The statement states:

  • address and full name of the parties;
  • document title (centered);
  • information relating to the particular case and the reasons underlying the consent;
  • the specific requirements that were recognized and their scope;
  • notifying the court of the consequences of consent actions;
  • date of application and signature of the applicant.


Application example

Consequences for the defendant

A person who has expressed his consent orally or in writing is obliged:

  • voluntarily fulfill all the requirements stated in the statement of claim;
  • unconditionally comply with the decision of the judicial authority;
  • refuse to challenge the court decision in the future.

Important!
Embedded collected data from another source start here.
-- ==== Sys2Proof/Laws/Step.lean ====
section
/-! SUPPORT. The instruction cycle: what a fetch changes, and the one inversion lemma of a step
(40_instruction_cycle.md R130). -/

namespace Sys2Proof.Machine

/-! ## Fetching -/

/-- Absorbing prefix bytes moves PC and sets the latch, and nothing else. -/
theorem absorb_frame : ∀ (n : Nat) (s t : State) (op : Byte), absorb n s = .ok (op, t) →
    t = { s with pc := t.pc, latch := t.latch } ∧ op ≠ 0xDD ∧ op ≠ 0xFD
  | 0, _, _, _, h => by cases h
  | n + 1, s, t, op, h => by
    simp only [absorb] at h
    split at h
    · cases h
    · rename_i b u hb
      obtain ⟨-, -, rfl⟩ := (s.fetch8_ok u b).1 hb
      split at h
      · obtain ⟨ht, hop⟩ := absorb_frame n _ t op h
        exact ⟨by rw [ht]; rfl, hop⟩
      · split at h
        · obtain ⟨ht, hop⟩ := absorb_frame n _ t op h
          exact ⟨by rw [ht]; rfl, hop⟩
        · rename_i hdd hfd
          cases h
          exact ⟨rfl, hdd, hfd⟩

/-- Fetching the rest of an instruction moves PC and nothing else. -/
theorem fetchParse_frame : ∀ (p : Parse) (s t : State) (i : Instr), fetchParse p s = .ok (i, t) →
    t = { s with pc := t.pc }
  | .done _, s, t, i, h => by cases h; rfl
  | .byte k, s, t, i, h => by
    simp only [fetchParse] at h
    split at h
    · cases h
    · rename_i b u hb
      obtain ⟨-, -, rfl⟩ := (s.fetch8_ok u b).1 hb
      have := fetchParse_frame (k b) _ t i h
      rw [this]
  | .word k, s, t, i, h => by
    simp only [fetchParse] at h
    split at h
    · cases h
    · rename_i w u hw
      obtain ⟨-, -, rfl⟩ := (s.fetch16_ok u w).1 hw
      have := fetchParse_frame (k w) _ t i h
      rw [this]

/-- Fetching an instruction moves PC, leaves the latch NONE, and changes nothing else. -/
theorem fetchInstr_frame (s t : State) (i : Instr) (h : fetchInstr s = .ok (i, t)) :
    t = { s with pc := t.pc, latch := .none } := by
  unfold fetchInstr at h
  split at h
  · cases h
  · rename_i op u hu
    split at h
    · cases h
    · rename_i i' v hv
      obtain ⟨ha, -⟩ := absorb_frame _ _ _ _ hu
      have hp := fetchParse_frame _ _ _ _ hv
      cases h
      rw [hp, ha]
      rfl

/-! ## The step -/

/-- All that a step which answers a next state can be: the termination check, or the run of the fetched instruction. -/
theorem step_cases (s t : State) (h : step s = .next t) :
    s.running = true ∧
    ((s.atSentinel = true ∧ t = s.stop) ∨
     (s.atSentinel = false ∧
      ∃ i u, fetchInstr { s with starting := false } = .ok (i, u) ∧ exec i u = .next t)) := by
  rw [step, cycle] at h
  by_cases hr : s.running = true
  · refine ⟨hr, ?_⟩
    rw [if_neg (by simp [hr])] at h
    by_cases hs : s.atSentinel = true
    · rw [if_pos hs] at h
      cases h
      exact .inl ⟨hs, rfl⟩
    · rw [if_neg hs] at h
      refine .inr ⟨by simpa using hs, ?_⟩
      cases hf : fetchInstr { s with starting := false } with
      | error e => rw [hf] at h; cases h
      | ok r => rw [hf] at h; exact ⟨r.1, r.2, rfl, h⟩
  · rw [if_pos (by simp [hr])] at h
    cases h

/-- The step once its fetch is known. -/
theorem step_of_fetch (s u : State) (i : Instr) (hr : s.running = true) (hs : s.atSentinel = false)
    (hf : fetchInstr { s with starting := false } = .ok (i, u)) : step s = exec i u := by
  rw [step, cycle, if_neg (by simp [hr]), if_neg (by simp [hs]), hf]

/-! ## Decoding a list and fetching from memory run the same `Parse` -/

@[simp] theorem runList_done (i : Instr) (rest : List Byte) : (Parse.done i).runList rest = .ok (i, rest) := rfl
@[simp] theorem runList_byte (k : Byte → Parse) (b : Byte) (rest : List Byte) :
    (Parse.byte k).runList (b :: rest) = (k b).runList rest := rfl
@[simp] theorem runList_word (k : Word → Parse) (lo hi : Byte) (rest : List Byte) :
    (Parse.word k).runList (lo :: hi :: rest) = (k (joinBytes lo hi)).runList rest := rfl

/-- An opcode byte that is no prefix byte, decoded with the latch at NONE. -/
theorem decode_cons (op : Byte) (rest : List Byte) (h1 : op ≠ 0xDD) (h2 : op ≠ 0xFD) :
    decode (op :: rest) = (decodeMain op).runList rest := by
  rw [decode, decodeWith, if_neg h1, if_neg h2]
  rfl

/-- One prefix byte, then an opcode byte that is none. -/
theorem decode_pfx (j : IdxReg) (op : Byte) (rest : List Byte) (h1 : op ≠ 0xDD) (h2 : op ≠ 0xFD) :
    decode (j.pfx :: op :: rest) = (decodeIdx j op).runList rest := by
  cases j
  · rw [show decode (IdxReg.ix.pfx :: op :: rest) = decodeWith .dd (op :: rest) from rfl, decodeWith, if_neg h1,
      if_neg h2]
    rfl
  · rw [show decode (IdxReg.iy.pfx :: op :: rest) = decodeWith .fd (op :: rest) from rfl, decodeWith, if_neg h1,
      if_neg h2]
    rfl

end Sys2Proof.Machine
end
The above circumstances come into force after the completion of the trial and are subject to mandatory execution.

If the defendant or his representative cannot provide reasonable arguments indicating innocence, then refusal gives the opportunity to:

  • soften the court's verdict;
  • receive a real delay in the execution of the decision if it is of a material nature;
  • suspend or completely terminate legal proceedings and enter into a settlement agreement for the parties.

We suggest you read: Is it legal for a court to dissolve a marriage by mutual consent without giving time for reconciliation?

If, for example, a claim is being considered against an individual entrepreneur or is related to issues of violation of tax laws, then agreement with the requirements may entail not only administrative, but also criminal liability. In this situation, the defendant needs to carefully weigh all the plaintiff’s arguments. If they are justified and subject to satisfaction by the court, then if you disagree with the statement of claim, more serious sanctions may follow.

On a note! The disadvantages of such a step after the parties have agreed to enter into a settlement agreement include the defendant’s refusal to fulfill his obligations. In this case, not a decision is made on the basis of Article 194 of the Procedural Code, but a ruling on recognition of the claim for approval of the settlement agreement, which is then more difficult to force to be carried out.

What to do after writing a letter

A letter of complaint requires a response, and various developments are possible: satisfaction of claims in full, in part, as well as a complete refusal to satisfy them. As a rule, the response itself is also written, in the form of a separate letter or a resolution imposed by the head of the recipient company on the received claim.

In cases where there is no answer, you should wait at least 30 days and then file a lawsuit or a complaint with a supervisory authority.